Non-model and non-crop plant genomes can also tell a story about genome construction and flowering plant evolution [34]. For examples, Utricularia gibba (bladderwort) and Genlisea aurea (corkscrew) genomes can provide significant understanding about genome size variation [47, 48]. Furthermore, Spirodela polyrhiza (greater duckweed) genome which share the similarity in size with that of Arabidopsis but only needs 28% fewer genes to function normally [49]. In another case, the genomes of Selaginella moellendorffii (spikemoss) and Amborella trichopoda present the bridge between the evolution of vascular plants and angiosperms respectively, revealing fundamental understandings about the trajectory of plant specific gene families and the radiance of flowering plants, thus, shedding more light in the evolution of flowering plant [34].
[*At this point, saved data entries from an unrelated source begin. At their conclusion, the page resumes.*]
-- ==== Sys2Proof/Config.lean ====
section
/-! DEFINITION. What the spec leaves open as a value: constants with no body, so that no proof can see them. -/

namespace Sys2Proof

/-- The major revision number that IDENTIFY returns. R167 gives no value (log 8). -/
opaque Config.revisionMajor : Byte

/-- The minor revision number that IDENTIFY returns. R167 gives no value (log 8). -/
opaque Config.revisionMinor : Byte

/-- Octet `i` of a margin packet's layout when the payload of the packet ends before it. Section 10.9 lays
out 9 octets and no rule says what is read beyond a shorter payload (log 9). -/
opaque Config.absentOctet : Nat → Byte

/-- The settings generation that follows 2^32−1. R169 says it rises by 1, R166 that it is at most 2^32−1 (log 10). -/
opaque Config.generationAfterLast : BitVec 32

end Sys2Proof
end

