/-! ### IDENTIFY, READ ENTRY, PROBE ACCESS -/

/-- The identity octets "ZBFH2416" (R167). -/
def identityOctets : List Byte := [0x5A, 0x42, 0x46, 0x48, 0x32, 0x34, 0x31, 0x36]

/-- IDENTIFY (R167). -/
def identify (s : State) : Verdict :=
  .done (identityOctets ++ [Config.revisionMajor, Config.revisionMinor] ++ be32 s.generation.toNat ++
    flag8 s.store.valid ++ flag8 s.save.isSome ++ flag8 s.commission) s

/-- READ ENTRY (R163). -/
def readEntry (c : Cmd) (s : State) : Verdict :=
  match readEntryBody c.body with
  | none => .refused .badLength
  | some r =>
    checked s c.level true (decide (c.level ≤ 3))
      (if r.inRange then .done (readReply s r) s else .refused .range)

/-- What a read of an entry would meet first from a level (R165). -/
def probeRead (s : State) (table index level : Nat) : Reason :=
  if !withinCeiling s level then .level
  else if (tableOf table).any fun t => t.holds index then .none
  else .range

/-- Whether a posted table's list is full (R165). -/
def probeFull (s : State) (t : TableId) : Bool := (t == .service || t == .candidate) && decide (32 ≤ s.changes.length)

/-- What a write of an entry would meet first from a level, no field values being given (R165). The row "writable now"
names checks 4, 5 and 7 only, and check 5 passes an unknown table code and an index outside its table on to check 6; that
such an entry answers not writable, with the reason RANGE of check 6, is the model's choice (log 28). -/
def probeWrite (s : State) (table index level : Nat) : Reason :=
  if !withinCeiling s level || !mayWrite s level table index [] then .level
  else match tableOf table with
    | none => .range
    | some t => if !t.holds index || !t.writable then .range else if probeFull s t then .full else .none

/-- PROBE ACCESS (R165, log 28). -/
def probeAccess (b : List Byte) (s : State) : Verdict :=
  let table := octetAt b 0
  let index := beAt b 1 2
  let level := octetAt b 3
  if 3 < level ∨ 1 < octetAt b 4 then .refused .range
  else
    let present := (tableOf table).any fun t => t.holds index
    let why := if octetAt b 4 = 0 then probeRead s table index level else probeWrite s table index level
    .done (flag8 present ++ flag8 (probeRead s table index level == .none) ++
      flag8 (probeWrite s table index level == .none) ++
      flag8 (present && (tableOf table).any fun t => changePending s t index) ++ be8 (reasonCode why)) s

/-! ### Table writes (R164) -/

/-- One field of a SETTINGS write (R166). -/
def Settings.write (c : Settings) (fv : Nat × Nat) : Settings :=
  match fv.1 with
  | 1 => { c with controlLane := fv.2 }
  | 2 => { c with reportLane := fv.2 }
  | 3 => { c with tapLane := fv.2 }
  | 4 => { c with gradingInterval := fv.2 }
  | 5 => { c with urgentWait := fv.2 }
  | 6 => { c with flapLimit := fv.2 }
  | 7 => { c with flapDecay := fv.2 }
  | 8 => { c with quarantineDuration := fv.2 }
  | 9 => { c with stalenessLimit := fv.2 }
  | 10 => { c with advisoryMargin := fv.2 }
  | 11 => { c with correctedCounting := fv.2 == 1 }
  | 12 => { c with noticeEnable := BitVec.ofNat 32 fv.2 }
  | _ => c

/-- Whether two of the control, report and tap lanes are equal (R166). -/
def Settings.lanesMeet (c : Settings) : Bool :=
  c.controlLane == c.reportLane || c.controlLane == c.tapLane || c.reportLane == c.tapLane

/-- Whether the state forbids the three lanes: the control lane on a Lane Map entry of source 14 (R19), or any of them
in the range of a service that is not UNUSED (R43). -/
def lanesForbidden (s : State) (c : Settings) : Bool :=
  mapHolds s 14 c.controlLane ||
    s.services.any fun e => e.2.cfg.state != .unused &&
      (rangeHolds e.2.cfg.base c.controlLane || rangeHolds e.2.cfg.base c.reportLane || rangeHolds e.2.cfg.base c.tapLane)

/-- The lane law of R43 and R19 stands before every write, so a lane that keeps its value cannot meet a range or an
entry: the check reads the three lanes as they would be after the write. -/
def writeSettings (reply : List Byte) (fields : List (Nat × Nat)) (s : State) : Verdict :=
  let c := fields.foldl Settings.write s.settings
  if c.lanesMeet then .refused .range
  else if lanesForbidden s c then .refused .state
  else .done reply { s with settings := c }

/-- One PORT entry is written at once, or held behind a visit in progress (R2, R3). An enable turned on lets an idle
sweep port choose (R121). -/
def writeOnePort (tag : BitVec 16) (s : State) (e : Nat × List (Nat × Nat)) : State :=
  if isSweepPort e.1 && (s.visiting e.1).isSome then holdPortWrite e.1 tag e.2 s
  else
    let t := applyPortWrite e.1 e.2 s
    if isSweepPort e.1 && (t.port e.1).cfg.enable && !(s.port e.1).cfg.enable then tryChoose e.1 t else t

/-- PORT writes (R2, R3). -/
def writePorts (tag : BitVec 16) (reply : List Byte) (l : List (Nat × List (Nat × Nat))) (s : State) : Verdict :=
  if l.any fun e => (selectedMargin e.2).any (marginConflict s e.1) then .refused .state
  else if l.any fun e => isSweepPort e.1 && (s.visiting e.1).isSome then .accepted reply (l.foldl (writeOnePort tag) s)
  else .done reply (l.foldl (writeOnePort tag) s)

/-- One field of a WEIGHT write (R64). -/
def WeightSet.write (w : WeightSet) (fv : Nat × Nat) : WeightSet :=
  match fv.1 with
  | 1 => { w with damage := fv.2 }
  | 2 => { w with gap := fv.2 }
  | 3 => { w with floor := signedOf 32 fv.2 }
  | 4 => { w with margin := fv.2 }
  | 5 => { w with absent := fv.2 }
  | 6 => { w with uncorrected := fv.2 }
  | 7 => { w with corrected := fv.2 }
  | 8 => { w with silenceLimit := fv.2 }
  | _ => w
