-- ==== Sys2Proof/Machine/Core.lean ====
section
/-! DEFINITION. The machine the host reads. -/

def Sys2Proof.core : Host.Core := {
  State := Sys2Proof.Machine.State, Fault := Sys2Proof.Machine.Fault, Refusal := Sys2Proof.Machine.Refusal,
  step := Sys2Proof.Machine.step, reset := Sys2Proof.Machine.State.reset }
end

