/-- A well-formed command runs in every state, no command is refused, and every row that acts on a port, a sweep port, a
service, a candidate, a Sweep List entry or a slot, or carries a packet, stops under the name of what the part does not
have (log 7). -/
def Obligations.WellFormedCommandsRun : Prop :=
  (∀ (i : Instr) (s : State), i.wf = true → ∃ t, exec i s = .next t) ∧
  (∀ (i : Instr) (s : State) (r : Refusal), exec i s ≠ .refused r) ∧
  (∀ (s : State) (p x time : Nat) (o : Byte) (packet : Packet) (source : Option Nat), 15 ≤ p → ∀ i ∈ ([
      .syncSearchOctet p o time, .confirmBoundaryOctet p o time, .lockedBoundaryOctet p o time, .starvationTimerExpiry p,
      .holdoverTimerExpiry p, .packetAccepted p packet time, .classifyPacket p source time packet, .classifierLeftLocked p,
      .directoryLeftLocked p, .tapOffer p packet, .directoryPacket p x packet, .rankingOutageArrival p,
      .switchOutageArrival p, .rankingRestorationArrival p, .switchRestorationArrival p] : List Instr),
    exec i s = .fault .noSuchPort) ∧
  (∀ (s : State) (p lock time : Nat) (b : Bool) (d : DwellEnd), p ≠ 12 → p ≠ 13 → ∀ i ∈ ([
      .retuneRequest p, .tunerAttemptDone p b time, .attemptLimitExpiry p, .retryGapExpiry p, .sweepMarginArrival p lock,
      .settleTimerExpiry p, .dwellTimerExpiry p, .surveyGrading { d with port := p }, .surveyGradingComplete p,
      .sweepOutageArrival p] : List Instr),
    exec i s = .fault .noSuchSweepPort) ∧
  (∀ (s : State) (k x j : Nat) (n : BitVec 32) (cause : SwitchCause) (b : Bool) (packet : Packet), 512 ≤ k → ∀ i ∈ ([
      .serviceGraded k n, .surveyGraded k x, .targetGraded k, .darkArrival k, .switchRequest k x cause,
      .pinnedWithoutSelection k, .waitTimerExpiry k, .leftArmedArrival k, .forwardAdmission k j b packet] : List Instr),
    exec i s = .fault .noSuchService) ∧
  (∀ (s : State) (c k : Nat) (cause : SwitchCause) (m : Measured), 2048 ≤ c → k < 512 → ∀ i ∈ ([
      .directoryQuarantineRequest c, .switchRequest k c cause, .measurementArrival { m with candidate := c }] : List Instr),
    exec i s = .fault .noSuchCandidate) ∧
  (∀ (s : State) (k e : Nat) (d : DwellEnd), 64 ≤ e → (k < 512 → exec (.surveyGraded k e) s = .fault .noSuchSweepEntry) ∧
    (d.port = 12 ∨ d.port = 13 → exec (.surveyGrading { d with entry := e }) s = .fault .noSuchSweepEntry)) ∧
  (∀ (s : State) (k j : Nat) (b : Bool) (packet : Packet) (m : Measured), 8 ≤ j →
    (k < 512 → exec (.forwardAdmission k j b packet) s = .fault .noSuchSlot) ∧
    (m.candidate < 2048 → exec (.measurementArrival { m with slot := j }) s = .fault .noSuchSlot)) ∧
  (∀ (s : State) (p x time k j : Nat) (b : Bool) (packet : Packet) (source : Option Nat), p < 15 → k < 512 → j < 8 →
    packet.length ≠ 188 → ∀ i ∈ ([
      .packetAccepted p packet time, .classifyPacket p source time packet, .tapOffer p packet, .directoryPacket p x packet,
      .forwardAdmission k j b packet, .controlPacket packet] : List Instr),
    exec i s = .fault .notAPacket)

/-- The state right after reset obeys every law of Safety.lean. -/
def Obligations.ResetObeysLaws : Prop :=
  State.reset.withinCapacity ∧ State.reset.canonical ∧ State.reset.placed ∧ State.reset.faultLaw ∧ State.reset.visitLaw ∧
    State.reset.tapLaw ∧ State.reset.saveLaw ∧ State.reset.storeLaw

/-- Every step keeps the queues within their capacities and the counters that stop at their tops; and, with the tables in
their canonical form, the laws of membership: a rank order lists the service's candidates in at most six places, the
selection and the pending target are among them, and the Lane Map has at most 4,096 entries, one for each lane of a
candidate (R22, R24, R42, R45 to R47). -/
def Obligations.CapacityKept : Prop :=
  (∀ (s t : State), s.withinCapacity → step s = .next t → t.withinCapacity) ∧
  (∀ (s t : State), s.canonical → s.placed → step s = .next t → t.placed)

/-- Every step keeps every table in its canonical form. -/
def Obligations.CanonicalKept : Prop :=
  ∀ (s t : State), s.canonical → step s = .next t → t.canonical

/-- Every step keeps the laws of the Fault Record (while it is locked, its kind is in the Fault Summary), of the Visit
Queue, of the tap, of the save and of the store (an image good by its read-back carries the CRC-32 over it). -/
def Obligations.RecordLawsKept : Prop :=
  ∀ (s t : State), step s = .next t → (s.faultLaw → t.faultLaw) ∧ (s.visitLaw → t.visitLaw) ∧ (s.tapLaw → t.tapLaw) ∧
    (s.saveLaw → t.saveLaw) ∧ (s.storeLaw → t.storeLaw)
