/-! ### setService -/

@[simp] theorem State.setService_pending (k : Nat) (v : Service) : (s.setService k v).pending = s.pending := rfl
@[simp] theorem State.setService_inFlight (k : Nat) (v : Service) : (s.setService k v).inFlight = s.inFlight := rfl
@[simp] theorem State.setService_now (k : Nat) (v : Service) : (s.setService k v).now = s.now := rfl
@[simp] theorem State.setService_phase (k : Nat) (v : Service) : (s.setService k v).phase = s.phase := rfl
@[simp] theorem State.setService_commission (k : Nat) (v : Service) : (s.setService k v).commission = s.commission := rfl
@[simp] theorem State.setService_outputLink (k : Nat) (v : Service) : (s.setService k v).outputLink = s.outputLink := rfl
@[simp] theorem State.setService_ports (k : Nat) (v : Service) : (s.setService k v).ports = s.ports := rfl
@[simp] theorem State.setService_laneMap (k : Nat) (v : Service) : (s.setService k v).laneMap = s.laneMap := rfl
@[simp] theorem State.setService_candidates (k : Nat) (v : Service) : (s.setService k v).candidates = s.candidates := rfl
@[simp] theorem State.setService_changes (k : Nat) (v : Service) : (s.setService k v).changes = s.changes := rfl
@[simp] theorem State.setService_headHeld (k : Nat) (v : Service) : (s.setService k v).headHeld = s.headHeld := rfl
@[simp] theorem State.setService_weights (k : Nat) (v : Service) : (s.setService k v).weights = s.weights := rfl
@[simp] theorem State.setService_intervalNumber (k : Nat) (v : Service) : (s.setService k v).intervalNumber = s.intervalNumber := rfl
@[simp] theorem State.setService_intervalStart (k : Nat) (v : Service) : (s.setService k v).intervalStart = s.intervalStart := rfl
@[simp] theorem State.setService_intervalLength (k : Nat) (v : Service) : (s.setService k v).intervalLength = s.intervalLength := rfl
@[simp] theorem State.setService_gradingTimer (k : Nat) (v : Service) : (s.setService k v).gradingTimer = s.gradingTimer := rfl
@[simp] theorem State.setService_sweepList (k : Nat) (v : Service) : (s.setService k v).sweepList = s.sweepList := rfl
@[simp] theorem State.setService_visitQueue (k : Nat) (v : Service) : (s.setService k v).visitQueue = s.visitQueue := rfl
@[simp] theorem State.setService_sweepPorts (k : Nat) (v : Service) : (s.setService k v).sweepPorts = s.sweepPorts := rfl
@[simp] theorem State.setService_contexts (k : Nat) (v : Service) : (s.setService k v).contexts = s.contexts := rfl
@[simp] theorem State.setService_snapshots (k : Nat) (v : Service) : (s.setService k v).snapshots = s.snapshots := rfl
@[simp] theorem State.setService_discoveries (k : Nat) (v : Service) : (s.setService k v).discoveries = s.discoveries := rfl
@[simp] theorem State.setService_discoveryOverflow (k : Nat) (v : Service) : (s.setService k v).discoveryOverflow = s.discoveryOverflow := rfl
@[simp] theorem State.setService_forwardQueue (k : Nat) (v : Service) : (s.setService k v).forwardQueue = s.forwardQueue := rfl
@[simp] theorem State.setService_insertQueue (k : Nat) (v : Service) : (s.setService k v).insertQueue = s.insertQueue := rfl
@[simp] theorem State.setService_reportCounter (k : Nat) (v : Service) : (s.setService k v).reportCounter = s.reportCounter := rfl
@[simp] theorem State.setService_tapCounter (k : Nat) (v : Service) : (s.setService k v).tapCounter = s.tapCounter := rfl
@[simp] theorem State.setService_tap (k : Nat) (v : Service) : (s.setService k v).tap = s.tap := rfl
@[simp] theorem State.setService_settings (k : Nat) (v : Service) : (s.setService k v).settings = s.settings := rfl
@[simp] theorem State.setService_generation (k : Nat) (v : Service) : (s.setService k v).generation = s.generation := rfl
@[simp] theorem State.setService_store (k : Nat) (v : Service) : (s.setService k v).store = s.store := rfl
@[simp] theorem State.setService_save (k : Nat) (v : Service) : (s.setService k v).save = s.save := rfl
@[simp] theorem State.setService_commandQueue (k : Nat) (v : Service) : (s.setService k v).commandQueue = s.commandQueue := rfl
@[simp] theorem State.setService_replyInHand (k : Nat) (v : Service) : (s.setService k v).replyInHand = s.replyInHand := rfl
@[simp] theorem State.setService_restart (k : Nat) (v : Service) : (s.setService k v).restart = s.restart := rfl
@[simp] theorem State.setService_malformedControl (k : Nat) (v : Service) : (s.setService k v).malformedControl = s.malformedControl := rfl
@[simp] theorem State.setService_commandOverflow (k : Nat) (v : Service) : (s.setService k v).commandOverflow = s.commandOverflow := rfl
@[simp] theorem State.setService_noticeQueue (k : Nat) (v : Service) : (s.setService k v).noticeQueue = s.noticeQueue := rfl
@[simp] theorem State.setService_noticeLoss (k : Nat) (v : Service) : (s.setService k v).noticeLoss = s.noticeLoss := rfl
@[simp] theorem State.setService_faultSummary (k : Nat) (v : Service) : (s.setService k v).faultSummary = s.faultSummary := rfl
@[simp] theorem State.setService_faultRecord (k : Nat) (v : Service) : (s.setService k v).faultRecord = s.faultRecord := rfl
@[simp] theorem State.setService_acc_port (k : Nat) (v : Service) (j : Nat) : (s.setService k v).port j = s.port j := rfl
@[simp] theorem State.setService_acc_lanePlace (k : Nat) (v : Service) (j : Nat) : (s.setService k v).lanePlace j = s.lanePlace j := rfl
@[simp] theorem State.setService_acc_candidate (k : Nat) (v : Service) (j : Nat) : (s.setService k v).candidate j = s.candidate j := rfl
@[simp] theorem State.setService_acc_weightSet (k : Nat) (v : Service) (j : Nat) : (s.setService k v).weightSet j = s.weightSet j := rfl
@[simp] theorem State.setService_acc_sweepEntry (k : Nat) (v : Service) (j : Nat) : (s.setService k v).sweepEntry j = s.sweepEntry j := rfl
@[simp] theorem State.setService_acc_sweepPort (k : Nat) (v : Service) (j : Nat) : (s.setService k v).sweepPort j = s.sweepPort j := rfl
@[simp] theorem State.setService_acc_dirContext (k : Nat) (v : Service) (j : Nat) : (s.setService k v).dirContext j = s.dirContext j := rfl
@[simp] theorem State.setService_acc_snapshot (k : Nat) (v : Service) (j : Nat) : (s.setService k v).snapshot j = s.snapshot j := rfl

/-! ### setCandidate -/

@[simp] theorem State.setCandidate_pending (c : Nat) (v : Candidate) : (s.setCandidate c v).pending = s.pending := rfl
@[simp] theorem State.setCandidate_inFlight (c : Nat) (v : Candidate) : (s.setCandidate c v).inFlight = s.inFlight := rfl
@[simp] theorem State.setCandidate_now (c : Nat) (v : Candidate) : (s.setCandidate c v).now = s.now := rfl
@[simp] theorem State.setCandidate_phase (c : Nat) (v : Candidate) : (s.setCandidate c v).phase = s.phase := rfl
@[simp] theorem State.setCandidate_commission (c : Nat) (v : Candidate) : (s.setCandidate c v).commission = s.commission := rfl
@[simp] theorem State.setCandidate_outputLink (c : Nat) (v : Candidate) : (s.setCandidate c v).outputLink = s.outputLink := rfl
@[simp] theorem State.setCandidate_ports (c : Nat) (v : Candidate) : (s.setCandidate c v).ports = s.ports := rfl
@[simp] theorem State.setCandidate_laneMap (c : Nat) (v : Candidate) : (s.setCandidate c v).laneMap = s.laneMap := rfl
@[simp] theorem State.setCandidate_services (c : Nat) (v : Candidate) : (s.setCandidate c v).services = s.services := rfl
@[simp] theorem State.setCandidate_changes (c : Nat) (v : Candidate) : (s.setCandidate c v).changes = s.changes := rfl
@[simp] theorem State.setCandidate_headHeld (c : Nat) (v : Candidate) : (s.setCandidate c v).headHeld = s.headHeld := rfl
@[simp] theorem State.setCandidate_weights (c : Nat) (v : Candidate) : (s.setCandidate c v).weights = s.weights := rfl
@[simp] theorem State.setCandidate_intervalNumber (c : Nat) (v : Candidate) : (s.setCandidate c v).intervalNumber = s.intervalNumber := rfl
@[simp] theorem State.setCandidate_intervalStart (c : Nat) (v : Candidate) : (s.setCandidate c v).intervalStart = s.intervalStart := rfl
@[simp] theorem State.setCandidate_intervalLength (c : Nat) (v : Candidate) : (s.setCandidate c v).intervalLength = s.intervalLength := rfl
@[simp] theorem State.setCandidate_gradingTimer (c : Nat) (v : Candidate) : (s.setCandidate c v).gradingTimer = s.gradingTimer := rfl
@[simp] theorem State.setCandidate_sweepList (c : Nat) (v : Candidate) : (s.setCandidate c v).sweepList = s.sweepList := rfl
@[simp] theorem State.setCandidate_visitQueue (c : Nat) (v : Candidate) : (s.setCandidate c v).visitQueue = s.visitQueue := rfl
@[simp] theorem State.setCandidate_sweepPorts (c : Nat) (v : Candidate) : (s.setCandidate c v).sweepPorts = s.sweepPorts := rfl
@[simp] theorem State.setCandidate_contexts (c : Nat) (v : Candidate) : (s.setCandidate c v).contexts = s.contexts := rfl
@[simp] theorem State.setCandidate_snapshots (c : Nat) (v : Candidate) : (s.setCandidate c v).snapshots = s.snapshots := rfl
@[simp] theorem State.setCandidate_discoveries (c : Nat) (v : Candidate) : (s.setCandidate c v).discoveries = s.discoveries := rfl
@[simp] theorem State.setCandidate_discoveryOverflow (c : Nat) (v : Candidate) : (s.setCandidate c v).discoveryOverflow = s.discoveryOverflow := rfl
@[simp] theorem State.setCandidate_forwardQueue (c : Nat) (v : Candidate) : (s.setCandidate c v).forwardQueue = s.forwardQueue := rfl
@[simp] theorem State.setCandidate_insertQueue (c : Nat) (v : Candidate) : (s.setCandidate c v).insertQueue = s.insertQueue := rfl
@[simp] theorem State.setCandidate_reportCounter (c : Nat) (v : Candidate) : (s.setCandidate c v).reportCounter = s.reportCounter := rfl
@[simp] theorem State.setCandidate_tapCounter (c : Nat) (v : Candidate) : (s.setCandidate c v).tapCounter = s.tapCounter := rfl
@[simp] theorem State.setCandidate_tap (c : Nat) (v : Candidate) : (s.setCandidate c v).tap = s.tap := rfl
@[simp] theorem State.setCandidate_settings (c : Nat) (v : Candidate) : (s.setCandidate c v).settings = s.settings := rfl
@[simp] theorem State.setCandidate_generation (c : Nat) (v : Candidate) : (s.setCandidate c v).generation = s.generation := rfl
@[simp] theorem State.setCandidate_store (c : Nat) (v : Candidate) : (s.setCandidate c v).store = s.store := rfl
@[simp] theorem State.setCandidate_save (c : Nat) (v : Candidate) : (s.setCandidate c v).save = s.save := rfl
@[simp] theorem State.setCandidate_commandQueue (c : Nat) (v : Candidate) : (s.setCandidate c v).commandQueue = s.commandQueue := rfl
@[simp] theorem State.setCandidate_replyInHand (c : Nat) (v : Candidate) : (s.setCandidate c v).replyInHand = s.replyInHand := rfl
@[simp] theorem State.setCandidate_restart (c : Nat) (v : Candidate) : (s.setCandidate c v).restart = s.restart := rfl
@[simp] theorem State.setCandidate_malformedControl (c : Nat) (v : Candidate) : (s.setCandidate c v).malformedControl = s.malformedControl := rfl
@[simp] theorem State.setCandidate_commandOverflow (c : Nat) (v : Candidate) : (s.setCandidate c v).commandOverflow = s.commandOverflow := rfl
@[simp] theorem State.setCandidate_noticeQueue (c : Nat) (v : Candidate) : (s.setCandidate c v).noticeQueue = s.noticeQueue := rfl
@[simp] theorem State.setCandidate_noticeLoss (c : Nat) (v : Candidate) : (s.setCandidate c v).noticeLoss = s.noticeLoss := rfl
@[simp] theorem State.setCandidate_faultSummary (c : Nat) (v : Candidate) : (s.setCandidate c v).faultSummary = s.faultSummary := rfl
@[simp] theorem State.setCandidate_faultRecord (c : Nat) (v : Candidate) : (s.setCandidate c v).faultRecord = s.faultRecord := rfl
@[simp] theorem State.setCandidate_acc_port (c : Nat) (v : Candidate) (j : Nat) : (s.setCandidate c v).port j = s.port j := rfl
@[simp] theorem State.setCandidate_acc_lanePlace (c : Nat) (v : Candidate) (j : Nat) : (s.setCandidate c v).lanePlace j = s.lanePlace j := rfl
@[simp] theorem State.setCandidate_acc_service (c : Nat) (v : Candidate) (j : Nat) : (s.setCandidate c v).service j = s.service j := rfl
@[simp] theorem State.setCandidate_acc_weightSet (c : Nat) (v : Candidate) (j : Nat) : (s.setCandidate c v).weightSet j = s.weightSet j := rfl
@[simp] theorem State.setCandidate_acc_sweepEntry (c : Nat) (v : Candidate) (j : Nat) : (s.setCandidate c v).sweepEntry j = s.sweepEntry j := rfl
@[simp] theorem State.setCandidate_acc_sweepPort (c : Nat) (v : Candidate) (j : Nat) : (s.setCandidate c v).sweepPort j = s.sweepPort j := rfl
@[simp] theorem State.setCandidate_acc_dirContext (c : Nat) (v : Candidate) (j : Nat) : (s.setCandidate c v).dirContext j = s.dirContext j := rfl
@[simp] theorem State.setCandidate_acc_snapshot (c : Nat) (v : Candidate) (j : Nat) : (s.setCandidate c v).snapshot j = s.snapshot j := rfl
The gene knowledge drawn from genomics can be utilized to recognize, classify, exploit and tag individual alleles as well as to promote and manipulate molecular markers to track the desired alleles in breeding programs [50]. For those reasons, many genome sequencing projects in the field of horticultural crops were carried out such as Tomato genome sequencing project (www.sgn.cornell.edu/about/tomato) [45], Potato genome sequencing consortium, (www.potato genome.net) [51], Papaya genome sequencing project (www.asgpb.mhpcc.hawaii.edu/papaya/) [52], Grape genome sequencing project (www.vitaceae.org) [53], Floral genome sequencing project (www.fgp.bio.psu.edu/) [54] and hopefully many more will be available in public domain for scientific usages in near future. Combining with traditional methods, these projects were armed with advanced sequencing technologies, to fully certify generation of high-quality sequences and budget-efficient design [55]. Therefore, these whole-genome sequencing projects may have great significant impact in global food insurance and bio-energy advancement by providing invaluable resources for comparative and functional genomic studies [55]. If current research keeps moving forward, noticeable impact on global human well-being may be seen through applications of genomic science resources to horticulture plant species.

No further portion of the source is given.